• Description of the task
What follows is a set of entries; retype all of them exactly.

Stored entries
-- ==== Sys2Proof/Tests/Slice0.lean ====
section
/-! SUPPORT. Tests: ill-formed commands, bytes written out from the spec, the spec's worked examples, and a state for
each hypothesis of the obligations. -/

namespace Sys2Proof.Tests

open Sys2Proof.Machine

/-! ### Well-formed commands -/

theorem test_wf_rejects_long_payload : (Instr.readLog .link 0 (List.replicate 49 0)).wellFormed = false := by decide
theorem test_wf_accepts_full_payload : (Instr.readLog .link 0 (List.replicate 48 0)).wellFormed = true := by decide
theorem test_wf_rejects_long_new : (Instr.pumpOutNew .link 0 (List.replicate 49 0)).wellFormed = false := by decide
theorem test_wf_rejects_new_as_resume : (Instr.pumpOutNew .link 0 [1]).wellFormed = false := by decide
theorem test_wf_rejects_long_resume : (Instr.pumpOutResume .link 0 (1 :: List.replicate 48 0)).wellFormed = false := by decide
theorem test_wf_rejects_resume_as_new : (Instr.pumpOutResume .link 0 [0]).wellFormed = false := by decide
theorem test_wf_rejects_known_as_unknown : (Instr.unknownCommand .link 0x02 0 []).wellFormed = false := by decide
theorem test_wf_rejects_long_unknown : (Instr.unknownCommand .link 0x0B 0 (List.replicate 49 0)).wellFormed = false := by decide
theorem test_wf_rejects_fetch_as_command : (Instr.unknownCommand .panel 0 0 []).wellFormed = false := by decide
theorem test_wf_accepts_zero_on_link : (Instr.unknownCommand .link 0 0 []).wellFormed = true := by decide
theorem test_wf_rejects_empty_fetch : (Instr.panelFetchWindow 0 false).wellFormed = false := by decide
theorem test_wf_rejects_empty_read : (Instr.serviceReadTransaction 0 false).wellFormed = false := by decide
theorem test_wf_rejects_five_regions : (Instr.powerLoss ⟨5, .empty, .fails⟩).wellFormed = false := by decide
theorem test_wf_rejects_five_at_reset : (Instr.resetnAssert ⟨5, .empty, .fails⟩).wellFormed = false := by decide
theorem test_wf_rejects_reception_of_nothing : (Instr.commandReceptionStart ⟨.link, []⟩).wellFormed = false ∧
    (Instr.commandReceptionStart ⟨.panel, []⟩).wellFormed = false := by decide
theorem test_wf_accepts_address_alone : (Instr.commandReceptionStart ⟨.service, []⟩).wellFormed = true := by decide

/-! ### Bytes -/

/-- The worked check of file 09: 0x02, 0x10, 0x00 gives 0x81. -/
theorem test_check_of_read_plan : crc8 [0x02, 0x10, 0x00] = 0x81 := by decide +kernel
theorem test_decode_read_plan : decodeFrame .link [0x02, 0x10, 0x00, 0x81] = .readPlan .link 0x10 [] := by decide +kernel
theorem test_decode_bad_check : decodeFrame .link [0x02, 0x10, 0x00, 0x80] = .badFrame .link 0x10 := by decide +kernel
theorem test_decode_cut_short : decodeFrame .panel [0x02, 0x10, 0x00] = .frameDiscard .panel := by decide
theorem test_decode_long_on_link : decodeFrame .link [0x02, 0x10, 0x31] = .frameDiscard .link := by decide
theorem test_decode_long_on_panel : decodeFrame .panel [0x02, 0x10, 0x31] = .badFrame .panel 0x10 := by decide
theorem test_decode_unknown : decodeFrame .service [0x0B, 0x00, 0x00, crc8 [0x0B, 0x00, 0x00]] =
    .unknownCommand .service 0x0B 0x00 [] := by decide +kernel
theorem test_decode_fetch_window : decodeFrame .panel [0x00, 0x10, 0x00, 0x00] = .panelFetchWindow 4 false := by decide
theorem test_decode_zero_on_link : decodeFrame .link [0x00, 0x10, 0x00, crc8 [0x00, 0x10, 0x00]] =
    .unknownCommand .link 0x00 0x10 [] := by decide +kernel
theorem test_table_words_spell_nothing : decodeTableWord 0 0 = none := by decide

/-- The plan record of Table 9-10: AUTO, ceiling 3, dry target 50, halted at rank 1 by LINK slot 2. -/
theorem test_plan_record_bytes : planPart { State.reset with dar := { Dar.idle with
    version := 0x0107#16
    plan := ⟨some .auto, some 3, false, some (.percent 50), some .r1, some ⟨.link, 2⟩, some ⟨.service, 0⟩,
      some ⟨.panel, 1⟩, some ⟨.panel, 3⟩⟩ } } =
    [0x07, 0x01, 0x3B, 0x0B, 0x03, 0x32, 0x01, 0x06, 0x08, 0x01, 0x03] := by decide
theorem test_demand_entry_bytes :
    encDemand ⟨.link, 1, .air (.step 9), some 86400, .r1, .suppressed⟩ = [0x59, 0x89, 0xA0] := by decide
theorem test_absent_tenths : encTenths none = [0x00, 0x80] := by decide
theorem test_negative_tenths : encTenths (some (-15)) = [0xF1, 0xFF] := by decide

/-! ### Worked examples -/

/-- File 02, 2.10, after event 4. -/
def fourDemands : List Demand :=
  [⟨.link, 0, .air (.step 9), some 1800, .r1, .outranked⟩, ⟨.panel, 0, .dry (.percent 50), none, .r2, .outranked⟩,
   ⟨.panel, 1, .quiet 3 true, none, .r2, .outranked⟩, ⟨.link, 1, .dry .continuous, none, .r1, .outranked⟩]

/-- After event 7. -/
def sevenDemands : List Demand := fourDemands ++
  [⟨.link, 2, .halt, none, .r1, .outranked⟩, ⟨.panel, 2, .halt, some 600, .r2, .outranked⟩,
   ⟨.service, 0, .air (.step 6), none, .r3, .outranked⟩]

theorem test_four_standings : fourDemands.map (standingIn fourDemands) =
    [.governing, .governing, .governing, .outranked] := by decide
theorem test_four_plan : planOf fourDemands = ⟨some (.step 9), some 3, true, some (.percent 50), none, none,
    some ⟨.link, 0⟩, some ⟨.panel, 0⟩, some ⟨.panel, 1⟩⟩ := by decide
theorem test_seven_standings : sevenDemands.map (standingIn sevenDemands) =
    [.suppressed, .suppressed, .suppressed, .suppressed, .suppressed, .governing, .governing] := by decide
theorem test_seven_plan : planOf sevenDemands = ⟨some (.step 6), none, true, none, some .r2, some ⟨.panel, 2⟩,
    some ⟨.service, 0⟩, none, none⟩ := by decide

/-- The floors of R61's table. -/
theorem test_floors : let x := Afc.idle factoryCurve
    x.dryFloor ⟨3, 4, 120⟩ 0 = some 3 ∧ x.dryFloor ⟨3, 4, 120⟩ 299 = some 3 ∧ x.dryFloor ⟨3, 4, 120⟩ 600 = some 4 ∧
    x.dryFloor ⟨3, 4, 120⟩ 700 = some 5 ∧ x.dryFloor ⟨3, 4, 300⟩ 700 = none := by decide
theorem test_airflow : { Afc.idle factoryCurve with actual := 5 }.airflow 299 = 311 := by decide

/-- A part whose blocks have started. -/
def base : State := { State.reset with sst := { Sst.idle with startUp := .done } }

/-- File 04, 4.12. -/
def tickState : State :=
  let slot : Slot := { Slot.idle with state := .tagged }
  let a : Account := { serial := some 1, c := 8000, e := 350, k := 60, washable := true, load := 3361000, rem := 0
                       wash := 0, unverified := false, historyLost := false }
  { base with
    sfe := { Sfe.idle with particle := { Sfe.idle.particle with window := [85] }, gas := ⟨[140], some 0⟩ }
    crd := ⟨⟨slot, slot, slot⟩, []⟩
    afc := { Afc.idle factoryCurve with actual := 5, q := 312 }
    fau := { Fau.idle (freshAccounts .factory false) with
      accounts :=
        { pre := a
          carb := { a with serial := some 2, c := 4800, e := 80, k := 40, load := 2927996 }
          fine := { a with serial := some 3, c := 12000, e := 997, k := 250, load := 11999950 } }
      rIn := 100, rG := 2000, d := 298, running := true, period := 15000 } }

• Reply
-- ==== Sys2Proof/Tests/Slice0.lean ====
section
/-! SUPPORT. Tests: ill-formed commands, bytes written out from the spec, the spec's worked examples, and a state for
each hypothesis of the obligations. -/

namespace Sys2Proof.Tests

open Sys2Proof.Machine

/-! ### Well-formed commands -/

theorem test_wf_rejects_long_payload : (Instr.readLog .link 0 (List.replicate 49 0)).wellFormed = false := by decide
theorem test_wf_accepts_full_payload : (Instr.readLog .link 0 (List.replicate 48 0)).wellFormed = true := by decide
theorem test_wf_rejects_long_new : (Instr.pumpOutNew .link 0 (List.replicate 49 0)).wellFormed = false := by decide
theorem test_wf_rejects_new_as_resume : (Instr.pumpOutNew .link 0 [1]).wellFormed = false := by decide
theorem test_wf_rejects_long_resume : (Instr.pumpOutResume .link 0 (1 :: List.replicate 48 0)).wellFormed = false := by decide
theorem test_wf_rejects_resume_as_new : (Instr.pumpOutResume .link 0 [0]).wellFormed = false := by decide
theorem test_wf_rejects_known_as_unknown : (Instr.unknownCommand .link 0x02 0 []).wellFormed = false := by decide
theorem test_wf_rejects_long_unknown : (Instr.unknownCommand .link 0x0B 0 (List.replicate 49 0)).wellFormed = false := by decide
theorem test_wf_rejects_fetch_as_command : (Instr.unknownCommand .panel 0 0 []).wellFormed = false := by decide
theorem test_wf_accepts_zero_on_link : (Instr.unknownCommand .link 0 0 []).wellFormed = true := by decide
theorem test_wf_rejects_empty_fetch : (Instr.panelFetchWindow 0 false).wellFormed = false := by decide
theorem test_wf_rejects_empty_read : (Instr.serviceReadTransaction 0 false).wellFormed = false := by decide
theorem test_wf_rejects_five_regions : (Instr.powerLoss ⟨5, .empty, .fails⟩).wellFormed = false := by decide
theorem test_wf_rejects_five_at_reset : (Instr.resetnAssert ⟨5, .empty, .fails⟩).wellFormed = false := by decide
theorem test_wf_rejects_reception_of_nothing : (Instr.commandReceptionStart ⟨.link, []⟩).wellFormed = false ∧
    (Instr.commandReceptionStart ⟨.panel, []⟩).wellFormed = false := by decide
theorem test_wf_accepts_address_alone : (Instr.commandReceptionStart ⟨.service, []⟩).wellFormed = true := by decide

/-! ### Bytes -/

/-- The worked check of file 09: 0x02, 0x10, 0x00 gives 0x81. -/
theorem test_check_of_read_plan : crc8 [0x02, 0x10, 0x00] = 0x81 := by decide +kernel
theorem test_decode_read_plan : decodeFrame .link [0x02, 0x10, 0x00, 0x81] = .readPlan .link 0x10 [] := by decide +kernel
theorem test_decode_bad_check : decodeFrame .link [0x02, 0x10, 0x00, 0x80] = .badFrame .link 0x10 := by decide +kernel
theorem test_decode_cut_short : decodeFrame .panel [0x02, 0x10, 0x00] = .frameDiscard .panel := by decide
theorem test_decode_long_on_link : decodeFrame .link [0x02, 0x10, 0x31] = .frameDiscard .link := by decide
theorem test_decode_long_on_panel : decodeFrame .panel [0x02, 0x10, 0x31] = .badFrame .panel 0x10 := by decide
theorem test_decode_unknown : decodeFrame .service [0x0B, 0x00, 0x00, crc8 [0x0B, 0x00, 0x00]] =
    .unknownCommand .service 0x0B 0x00 [] := by decide +kernel
theorem test_decode_fetch_window : decodeFrame .panel [0x00, 0x10, 0x00, 0x00] = .panelFetchWindow 4 false := by decide
theorem test_decode_zero_on_link : decodeFrame .link [0x00, 0x10, 0x00, crc8 [0x00, 0x10, 0x00]] =
    .unknownCommand .link 0x00 0x10 [] := by decide +kernel
theorem test_table_words_spell_nothing : decodeTableWord 0 0 = none := by decide

/-- The plan record of Table 9-10: AUTO, ceiling 3, dry target 50, halted at rank 1 by LINK slot 2. -/
theorem test_plan_record_bytes : planPart { State.reset with dar := { Dar.idle with
    version := 0x0107#16
    plan := ⟨some .auto, some 3, false, some (.percent 50), some .r1, some ⟨.link, 2⟩, some ⟨.service, 0⟩,
      some ⟨.panel, 1⟩, some ⟨.panel, 3⟩⟩ } } =
    [0x07, 0x01, 0x3B, 0x0B, 0x03, 0x32, 0x01, 0x06, 0x08, 0x01, 0x03] := by decide
theorem test_demand_entry_bytes :
    encDemand ⟨.link, 1, .air (.step 9), some 86400, .r1, .suppressed⟩ = [0x59, 0x89, 0xA0] := by decide
theorem test_absent_tenths : encTenths none = [0x00, 0x80] := by decide
theorem test_negative_tenths : encTenths (some (-15)) = [0xF1, 0xFF] := by decide

/-! ### Worked examples -/

/-- File 02, 2.10, after event 4. -/
def fourDemands : List Demand :=
  [⟨.link, 0, .air (.step 9), some 1800, .r1, .outranked⟩, ⟨.panel, 0, .dry (.percent 50), none, .r2, .outranked⟩,
   ⟨.panel, 1, .quiet 3 true, none, .r2, .outranked⟩, ⟨.link, 1, .dry .continuous, none, .r1, .outranked⟩]

/-- After event 7. -/
def sevenDemands : List Demand := fourDemands ++
  [⟨.link, 2, .halt, none, .r1, .outranked⟩, ⟨.panel, 2, .halt, some 600, .r2, .outranked⟩,
   ⟨.service, 0, .air (.step 6), none, .r3, .outranked⟩]

theorem test_four_standings : fourDemands.map (standingIn fourDemands) =
    [.governing, .governing, .governing, .outranked] := by decide
theorem test_four_plan : planOf fourDemands = ⟨some (.step 9), some 3, true, some (.percent 50), none, none,
    some ⟨.link, 0⟩, some ⟨.panel, 0⟩, some ⟨.panel, 1⟩⟩ := by decide
theorem test_seven_standings : sevenDemands.map (standingIn sevenDemands) =
    [.suppressed, .suppressed, .suppressed, .suppressed, .suppressed, .governing, .governing] := by decide
theorem test_seven_plan : planOf sevenDemands = ⟨some (.step 6), none, true, none, some .r2, some ⟨.panel, 2⟩,
    some ⟨.service, 0⟩, none, none⟩ := by decide

/-- The floors of R61's table. -/
theorem test_floors : let x := Afc.idle factoryCurve
    x.dryFloor ⟨3, 4, 120⟩ 0 = some 3 ∧ x.dryFloor ⟨3, 4, 120⟩ 299 = some 3 ∧ x.dryFloor ⟨3, 4, 120⟩ 600 = some 4 ∧
    x.dryFloor ⟨3, 4, 120⟩ 700 = some 5 ∧ x.dryFloor ⟨3, 4, 300⟩ 700 = none := by decide
theorem test_airflow : { Afc.idle factoryCurve with actual := 5 }.airflow 299 = 311 := by decide

/-- A part whose blocks have started. -/
def base : State := { State.reset with sst := { Sst.idle with startUp := .done } }

/-- File 04, 4.12. -/
def tickState : State :=
  let slot : Slot := { Slot.idle with state := .tagged }
  let a : Account := { serial := some 1, c := 8000, e := 350, k := 60, washable := true, load := 3361000, rem := 0
                       wash := 0, unverified := false, historyLost := false }
  { base with
    sfe := { Sfe.idle with particle := { Sfe.idle.particle with window := [85] }, gas := ⟨[140], some 0⟩ }
    crd := ⟨⟨slot, slot, slot⟩, []⟩
    afc := { Afc.idle factoryCurve with actual := 5, q := 312 }
    fau := { Fau.idle (freshAccounts .factory false) with
      accounts :=
        { pre := a
          carb := { a with serial := some 2, c := 4800, e := 80, k := 40, load := 2927996 }
          fine := { a with serial := some 3, c := 12000, e := 997, k := 250, load := 11999950 } }
      rIn := 100, rG := 2000, d := 298, running := true, period := 15000 } }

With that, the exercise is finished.